Моих ушей коснулся он, —
И их наполнил шум и звон:
И внял я неба содроганье,
И горний ангелов полёт,
И гад морских подводный ход,
И дольней лозы прозябанье...
Он, то есть шестикрылый серафим, не кто-нибудь помельче, был послан, надо понимать, самим Господом Богом в сельцо Михайловское, то есть в мрачную пустыню, как выразился сочинитель.
Само название стихотворения было предерзостное: «Пророк». Тот Пушкин, что в пуху и помятый, как последний ремесленник с похмелья, предстал перед государем 8 сентября 1826 года, именовал себя пророком! Тот Пушкин, что разгуливал по Москве в своих диких чёрных бакенбардах до плеч, окружённый неосновательными юношами, тот Пушкин оказывался предметом забот самого провидения! Ибо оно диктовало ему, единственному на всю Россию:
«Восстань, пророк, и виждь, и внемли.
Исполнись волею моей,
И, обходя моря и земли.
Глаголом жги сердца людей».
Максим Яковлевич в отвращении передёрнул шеей и снова надел очки, чтоб ещё раз перечесть письмо, с автором которого был совершенно согласен.
Письмо заключало в себе мысли дельные, хотя зацепиться в нём, казалось, не за что.
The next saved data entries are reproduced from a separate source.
-- ==== Sys2Proof/Machine/Sequencer.lean ====
section
/-! DEFINITION. Part 2 of a cycle (20_memory.md R68): a line response in a waiting state, the phase timer in a timing
state, nothing in IDLE. -/

namespace Sys2Proof.Machine

/-- `pulseDone()` (41_pulse.md R122), at the end of a low phase. No other command reaches a low phase; there the model
stays in it (log entry 8). -/
def pulseDone (s : State) : State :=
  match s.op with
  | .emitPulse => complete .ok s
  | .emitSymbol => complete .ok s
  | .transmit => advance s
  | .none => s
  | .openCmd => s
  | .closeCmd => s
  | .setLine => s

/-- `onResponse(st.fsm, OK)` (40_line.md R106 to R109, 41_pulse.md R122); not called outside the W_ states. -/
def onOk (s : State) : State :=
  match s.fsm with
  | .wOpen => openAnswered s
  | .wRelease => releaseAnswered s
  | .wLookup => firstAction s.op s
  | .wSetV => setLineAnswered s
  | .wSetH => highAnswered s
  | .wSetL => lowAnswered s
  | .idle => s
  | .tHigh => s
  | .tLow => s

/-- `onResponse(st.fsm, ERR)` (40_line.md R104 to R109, 41_pulse.md R122, R123); not called outside the W_ states. -/
def onErr (s : State) : State :=
  match s.fsm with
  | .wOpen => lineFail .openLine false s
  | .wRelease => releaseFailed s
  | .wLookup => lineFail .lookupLine false s
  | .wSetV => lineFail .setLine s.v s
  | .wSetH => lineFail .setLine true s
  | .wSetL => lineFail .setLine false s
  | .idle => s
  | .tHigh => s
  | .tLow => s

/-- A response in a waiting state. -/
def onResponse (resp : Resp) (s : State) : State :=
  match resp with
  | .none => s
  | .ok => onOk s
  | .err => onErr s

/-- `onExpire(st.fsm)` (41_pulse.md R122). -/
def onExpire (s : State) : State := if s.fsm = .tHigh then highExpired s else pulseDone s

/-- One cycle of the phase timer (20_memory.md R68, 41_pulse.md R120). -/
def countDown (s : State) : State :=
  let s1 := { s with rem := s.rem - 1 }
  if s1.rem = 0 then onExpire s1 else s1

/-- Part 2 of the cycle (20_memory.md R68); a response outside the W_ states is ignored (40_line.md R102). -/
def sequencer (resp : Resp) (s : State) : State :=
  if s.fsm.waiting then onResponse resp s else if s.fsm.timing then countDown s else s

end Sys2Proof.Machine
end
Но выводы были совершенно его, фон Фока: человеку (а особенно сочинителю), наделённому такой гордыней, доверять нельзя ни при каких обстоятельствах. Тем более, если он когда-то разделял взгляды преступников, осмелившихся поднять бунт. Кто один раз выбрал кривую дорожку...
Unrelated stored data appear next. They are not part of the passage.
@[simp] theorem complete_cfg (r : Result) (s : State) : (complete r s).cfg = s.cfg := rfl
@[simp] theorem complete_ie (r : Result) (s : State) : (complete r s).ie = s.ie := rfl
@[simp] theorem complete_isOpen (r : Result) (s : State) : (complete r s).isOpen = s.isOpen := rfl
@[simp] theorem complete_done (r : Result) (s : State) : (complete r s).done = true := rfl
@[simp] theorem complete_rej (r : Result) (s : State) : (complete r s).rej = s.rej := rfl
@[simp] theorem complete_err (r : Result) (s : State) : (complete r s).err = r := rfl
@[simp] theorem complete_phase (r : Result) (s : State) : (complete r s).phase = s.phase := rfl
@[simp] theorem complete_lineValid (r : Result) (s : State) : (complete r s).lineValid = s.lineValid := rfl
@[simp] theorem complete_lineLevel (r : Result) (s : State) : (complete r s).lineLevel = s.lineLevel := rfl
@[simp] theorem complete_symIdx (r : Result) (s : State) : (complete r s).symIdx = s.symIdx := rfl
@[simp] theorem complete_rep (r : Result) (s : State) : (complete r s).rep = s.rep := rfl
@[simp] theorem complete_code (r : Result) (s : State) : (complete r s).code = s.code := rfl
@[simp] theorem complete_pulseLen (r : Result) (s : State) : (complete r s).pulseLen = s.pulseLen := rfl
@[simp] theorem complete_lineSel (r : Result) (s : State) : (complete r s).lineSel = s.lineSel := rfl
@[simp] theorem complete_activePl (r : Result) (s : State) : (complete r s).activePl = s.activePl := rfl
@[simp] theorem complete_activeLine (r : Result) (s : State) : (complete r s).activeLine = s.activeLine := rfl
@[simp] theorem complete_frame (r : Result) (s : State) : (complete r s).frame = s.frame := rfl
@[simp] theorem complete_setcnt (r : Result) (s : State) : (complete r s).setcnt = s.setcnt := rfl
@[simp] theorem complete_errInfo (r : Result) (s : State) : (complete r s).errInfo = s.errInfo := rfl
@[simp] theorem complete_usCount (r : Result) (s : State) : (complete r s).usCount = s.usCount := rfl
@[simp] theorem complete_fsm (r : Result) (s : State) : (complete r s).fsm = .idle := rfl
@[simp] theorem complete_op (r : Result) (s : State) : (complete r s).op = s.op := rfl
@[simp] theorem complete_v (r : Result) (s : State) : (complete r s).v = s.v := rfl
@[simp] theorem complete_h (r : Result) (s : State) : (complete r s).h = s.h := rfl
@[simp] theorem complete_l (r : Result) (s : State) : (complete r s).l = s.l := rfl
@[simp] theorem complete_rem (r : Result) (s : State) : (complete r s).rem = s.rem := rfl
@[simp] theorem complete_usPre (r : Result) (s : State) : (complete r s).usPre = s.usPre := rfl
@[simp] theorem complete_cyc (r : Result) (s : State) : (complete r s).cyc = s.cyc := rfl
@[simp] theorem complete_out (r : Result) (s : State) : (complete r s).out = { s.out with completed := true } := rfl
@[simp] theorem complete_inputs (r : Result) (s : State) : (complete r s).inputs = s.inputs := rfl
Максим Яковлевич прикрыл глаза и откинулся на спинку кресла. Так-то оно так, но сам царь в порыве молодого великодушия обещал Пушкину быть его цензором, и эти стихи уже прочитаны им и напечатаны.
...Тут мысли барона двинулись в ином направлении, он вернулся к московским коронационным торжествам. Событию отрадному, призванному веселить сердце, во многих своих подробностях. Газета Булгарина писала: «Всё время громкое ура! раздавалось в народе, который, желая долее насладиться лицезрением Монарха, толпился перед его лошадью. Государь император ехал шагом и ежеминутно принуждён был останавливаться: невозможно было оставаться холодным свидетелем сего единодушного изъявления любви народной...»
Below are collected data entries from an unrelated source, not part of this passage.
theorem test_decode_illegal :
    decode 0x10000001#32 = .illegalOp ∧ decode 0x28000000#32 = .illegalOp ∧ decode 0x30000002#32 = .illegalOp ∧
    decode 0x40010101#32 = .illegalOp ∧ decode 0x40100000#32 = .illegalOp ∧ decode 0x50000007#32 = .illegalOp ∧
    decode 0x60000001#32 = .illegalOp ∧ decode 0x70000000#32 = .illegalOp ∧ decode 0xFFFFFFFF#32 = .illegalOp := by decide

theorem test_decodeTableWord :
    decodeTableWord 32 0x40000301 = some (.emitPulse 3#8 1#8) ∧ decodeTableWord 32 0x00000000 = none := by decide

/-! ## One step each (95_test_vectors.md) -/

/-- After reset OPEN finds NO_PIN: CFG_PIN, no request, STATUS 0x54 (P3, cycles 0 and 1). -/
theorem test_open_from_reset : ∃ t, step (State.reset.withFetchWord 32 0x10000000) = .next t ∧
    t.readReg .status = 0x00000054#32 ∧ t.out.lreq = none := ⟨_, step_eq_next _, by decide⟩

/-- V1: OPEN(0, 17), and the active copies are latched before the answer. -/
theorem test_open : ∃ t, exec .openCmd closedBlock = .next t ∧ t.out.lreq = some (.openLine 0#8 17#16) ∧
    t.readReg .activePl = 350#32 ∧ t.readReg .activeLine = 0x11#32 ∧ t.fsm = .wOpen := ⟨_, rfl, by decide⟩

/-- V9: RELEASE(0, 17). -/
theorem test_close : ∃ t, exec .closeCmd openBlock = .next t ∧ t.out.lreq = some (.releaseLine 0#8 17#16) ∧
    t.isOpen = true := ⟨_, rfl, by decide⟩

/-- V8: CLOSE while closed completes with OK. -/
theorem test_close_closed : ∃ t, exec .closeCmd closedBlock = .next t ∧ t.readReg .status = 0x00000004#32 :=
  ⟨_, rfl, by decide⟩

/-- V12: SET(1) in the accept cycle, counted. -/
theorem test_setLine : ∃ t, exec (.setLine true) openBlock = .next t ∧ t.out.lreq = some (.setLine true) ∧
    t.readReg .setcnt = 1#32 := ⟨_, rfl, by decide⟩

/-- V15: on a BOARD block SET_LINE looks the line up first. -/
theorem test_setLine_board : ∃ t, exec (.setLine true) openBoard = .next t ∧
    t.out.lreq = some (.lookupLine 0#8 17#16) ∧ t.readReg .setcnt = 0#32 := ⟨_, rfl, by decide⟩

/-- V20: EMIT_PULSE 3, 1 issues SET(1) in its accept cycle. -/
theorem test_emitPulse : ∃ t, exec (.emitPulse 3#8 1#8) openBlock = .next t ∧ t.out.lreq = some (.setLine true) ∧
    (t.h, t.l) = (3#8, 1#8) := ⟨_, rfl, by decide⟩

/-- V28: an illegal operand beats NOT_OPEN. -/
theorem test_emitPulse_illegal : ∃ t, exec (.emitPulse 0#8 0#8) closedBlock = .next t ∧
    t.readReg .status = 0x00000024#32 ∧ t.out.lreq = none := ⟨_, rfl, by decide⟩

/-- S6: SYNC is (1, 31). -/
theorem test_emitSymbol : ∃ t, exec (.emitSymbol 2#2) openBlock = .next t ∧ t.out.lreq = some (.setLine true) ∧
    (t.h, t.l) = (1#8, 31#8) := ⟨_, rfl, by decide⟩

/-- P3, cycles 23 and 24: SYM = 3 is ILLEGAL_OPERAND. -/
theorem test_emitSymbol_illegal : ∃ t, exec (.emitSymbol 3#2) openBoard = .next t ∧
    t.readReg .status = 0x00000026#32 := ⟨_, rfl, by decide⟩

/-- V35: the first symbol of code 0xA5A5A5 is ONE, (3, 1), and FRAME holds the code. -/
theorem test_transmit : ∃ t, exec .transmit { openBlock with code := 0x00A5A5A5#32 } = .next t ∧
    t.out.lreq = some (.setLine true) ∧ (t.h, t.l) = (3#8, 1#8) ∧ t.readReg .frame = 0x00A5A5A5#32 := ⟨_, rfl, by decide⟩

/-- V33: RANGE beats NOT_OPEN. -/
theorem test_transmit_range : ∃ t, exec .transmit { closedBlock with code := 0x01000000#32 } = .next t ∧
    t.err = .range ∧ t.readReg .frame = 0#32 := ⟨_, rfl, by decide⟩

/-- V2: an ERR to OPEN ends it with LINE; STATUS 0x84, ERR_INFO 0x01000011. -/
theorem test_open_error : ∃ t,
    step ({ closedBlock with fsm := .wOpen, op := .openCmd, activeLine := 0x11#24 }.withInput (.of .err none)) = .next t ∧
    t.readReg .status = 0x00000084#32 ∧ t.readReg .errInfo = 0x01000011#32 := ⟨_, step_eq_next _, by decide⟩

/-- V24: an ERR to SET(1) ends the pulse with LINE; ERR_INFO 0x0A000011, no SET(0). -/
theorem test_pulse_error : ∃ t, step ((pulsing .wSetH).withInput (.of .err none)) = .next t ∧
    t.readReg .errInfo = 0x0A000011#32 ∧ t.readReg .setcnt = 1#32 ∧ t.out.lreq = none := ⟨_, step_eq_next _, by decide⟩

/-- V20: 3 units of 350 microseconds are 1050 cycles. -/
theorem test_phase_length : ∃ t, step ((pulsing .wSetH).withInput (.of .ok none)) = .next t ∧
    t.fsm = .tHigh ∧ t.rem = 1050 ∧ t.readReg .status = 0x00000603#32 := ⟨_, step_eq_next _, by decide⟩

/-- V40: the 100th SET is that of SYNC of repetition 1; an ERR to it gives STATUS 0x01180786. -/
theorem test_transmit_error : ∃ t,
    step ({ endOfSymbol 1#4 24#5 with
      fsm := .wSetL, setcnt := 100#32, lineValid := true, lineLevel := true }.withInput (.of .err none)) = .next t ∧
    t.readReg .status = 0x01180786#32 ∧ t.readReg .errInfo = 0x02000011#32 := ⟨_, step_eq_next _, by decide⟩

/-- S1: after symbol 20 of code 5 comes a ONE (symbol 21), and SYNC after symbol 23. -/
theorem test_next_symbol : ∃ t u,
    step (endOfSymbol 0#4 20#5) = .next t ∧ step (endOfSymbol 0#4 23#5) = .next u ∧
    (t.h, t.l) = (3#8, 1#8) ∧ t.symIdx = 21#5 ∧ (u.h, u.l) = (1#8, 31#8) ∧ u.symIdx = 24#5 :=
  ⟨_, _, step_eq_next _, step_eq_next _, by decide⟩

/-- V52: a completion in the cycle of a W1C write of DONE leaves DONE at 1. -/
theorem test_completion_beats_clear : ∃ t,
    step ({ pulsing .tLow with rem := 1, phase := true, lineValid := true }.withInput
      (.of .none (some (writeOf Config.reference .status 4#32)))) = .next t ∧
    t.readReg .status = 0x00000306#32 := ⟨_, step_eq_next _, by decide⟩

/-- V50: a CMD write while a pulse runs is rejected. -/
theorem test_reject : ∃ t,
    step ({ pulsing .tHigh with rem := 9 }.withInput (.of .none (some (writeOf Config.reference .cmd 0x40000101#32)))) =
      .next t ∧ t.rej = true ∧ t.rem = 8 ∧ t.h = 3#8 := ⟨_, step_eq_next _, by decide⟩

/-- V65: an 8-bit read of STATUS gets a bus error and returns 0. -/
theorem test_bus_error : ∃ t, step (openBlock.withInput (.of .none (some (.read .w8 8)))) = .next t ∧
    t.out.busErr = true ∧ t.out.rdata = some 0#32 := ⟨_, step_eq_next _, by decide⟩

/-- V62: a read of ID in a reset cycle returns 0 with no bus error. -/
theorem test_read_in_reset : ∃ t,
    step (openBlock.withInput { rst := true, resp := .none, bus := some (readOf Config.reference .id) }) = .next t ∧
    t.out.rdata = some 0#32 ∧ t.out.busErr = false ∧ t.isOpen = false := ⟨_, step_eq_next _, by decide⟩

/-- P3, cycle 1436: ID of a BOARD block, read through the bus. -/
theorem test_read_id : ∃ t, step (openBoard.withInput (.of .none (some (readOf openBoard.cfg .id)))) = .next t ∧
    t.out.rdata = some 0x0101180A#32 := ⟨_, step_eq_next _, by decide⟩

/-! ## Witnesses: encoding -/

theorem witness_EncodeOfDecode :
    decode 0x40000301#32 = .command (.emitPulse 3#8 1#8) ∧ decode 0x50000003#32 = .illegalOperand (.emitSymbol 3#2) := by
  decide

theorem witness_OpcodeMapDecidesDecoding :
    decode 0x4000FFFF#32 = .command (.emitPulse 255#8 255#8) ∧ (Instr.row (.emitPulse 0#8 0#8)).fits 0x4000FFFF#32 = true ∧
    Instr.row (.emitPulse 0#8 0#8) ∈ opcodeMap := by decide

/-- Words of every clause of R84 and R85, at the boundaries of the reserved values. -/
theorem witness_ReservedWordsGiveIllegalOp :
    (openBlock.beforeBus .none).fsm = .idle ∧
    (0x0FFFFFFF#32).extractLsb' 28 4 = 0#4 ∧
    7 ≤ ((0x70000000#32).extractLsb' 28 4).toNat ∧ 7 ≤ ((0xFFFFFFFF#32).extractLsb' 28 4).toNat ∧
    ((0x10000001#32).extractLsb' 28 4 = 1#4 ∧ (0x10000001#32).extractLsb' 0 28 ≠ 0#28) ∧
    ((0x28000000#32).extractLsb' 28 4 = 2#4 ∧ (0x28000000#32).extractLsb' 0 28 ≠ 0#28) ∧
    ((0x60000001#32).extractLsb' 28 4 = 6#4 ∧ (0x60000001#32).extractLsb' 0 28 ≠ 0#28) ∧
    ((0x30000002#32).extractLsb' 28 4 = 3#4 ∧ (0x30000002#32).extractLsb' 1 27 ≠ 0#27) ∧
    ((0x40010101#32).extractLsb' 28 4 = 4#4 ∧ (0x40010101#32).extractLsb' 16 12 ≠ 0#12) ∧
    ((0x50000007#32).extractLsb' 28 4 = 5#4 ∧ (0x50000007#32).extractLsb' 2 26 ≠ 0#26) := by decide

theorem witness_OperandsOutsideTheirDomain :
    (openBlock.beforeBus .none).fsm = .idle ∧
    ((0x400000FF#32).extractLsb' 16 16 = 0x4000#16 ∧ (0x400000FF#32).extractLsb' 8 8 = 0#8) ∧
    ((0x4000FF00#32).extractLsb' 16 16 = 0x4000#16 ∧ (0x4000FF00#32).extractLsb' 0 8 = 0#8) := by decide

/-! ## Witnesses: the cycle and the registers -/

/-- A command is accepted by an idle block, and in the very cycle a pulse ends. -/
theorem witness_StepRunsAcceptedCommand :
    decode 0x60000000#32 = .command .transmit ∧ (openBlock.beforeBus .none).fsm = .idle ∧
    ({ pulsing .tLow with rem := 1 }.beforeBus .none).fsm = .idle := by decide

theorem witness_BusyBlockRejects :
    ((pulsing .wSetH).beforeBus .none).fsm ≠ .idle ∧ ((pulsing .wSetH).beforeBus .ok).fsm ≠ .idle := by decide

/-- The first and the last byte of the window. -/
theorem witness_ResetCycleClears :
    (some (Access.read .w32 0x1000) = some (.read .w32 0x1000) ∧ farBlock.cfg.base ≤ 0x1000 ∧ 0x1000 < farBlock.cfg.base + 64) ∧
    (some (Access.read .w8 0x103F) = some (.read .w8 0x103F) ∧ farBlock.cfg.base ≤ 0x103F ∧ 0x103F < farBlock.cfg.base + 64) := by
  decide

theorem witness_ResetValues : openBlock.cfg.backend = .direct ∧ openBoard.cfg.backend = .board := by decide

theorem witness_StrayResponsesIgnored :
    openBlock.fsm = .idle ∧ (pulsing .tHigh).fsm = .tHigh ∧ (pulsing .tLow).fsm = .tLow := by decide

/-- A width and an alignment that are refused, at both ends of the window. -/
theorem witness_BadAccessesGetABusError :
    (farBlock.cfg.base ≤ 0x1000 ∧ 0x1000 < farBlock.cfg.base + 64 ∧ Width.w8 ≠ .w32) ∧
    (farBlock.cfg.base ≤ 0x103F ∧ 0x103F < farBlock.cfg.base + 64 ∧ (0x103F - farBlock.cfg.base) % 4 ≠ 0) := by decide

theorem witness_ReadOnlyWritesIgnored :
    Reg.usCount ∈ [Reg.id, .activePl, .activeLine, .frame, .setcnt, .errInfo, .usCount, .reserved34, .reserved38, .reserved3C] ∧
    Reg.cmd ∈ [Reg.cmd, .reserved34, .reserved38, .reserved3C] := by decide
К толпе, положим, фон Фок претензий не имел, но дворянская Москва, так во всяком случае могло показаться, не хотела простить императору повешенных и осуждённых на каторгу. Тех особенно, кто принадлежал к лучшим фамилиям.
Иначе, к примеру, как надо было понимать этих господ, московских львов, с подчёркнутым почтением кланявшихся старой графине Волконской? Когда они поднимали головы, в глазах их тёмной водой стояло сочувствие. Правда, и сам государь несколько раз особенно любезно разговаривал с матерью государственного преступника. Он как бы даже нарочно уменьшался в росте рядом с этой отлично (надо признаться) державшей себя женщиной. У графини слегка тряслась высоко вскинутая голова, но голос был сух и твёрд, как всегда.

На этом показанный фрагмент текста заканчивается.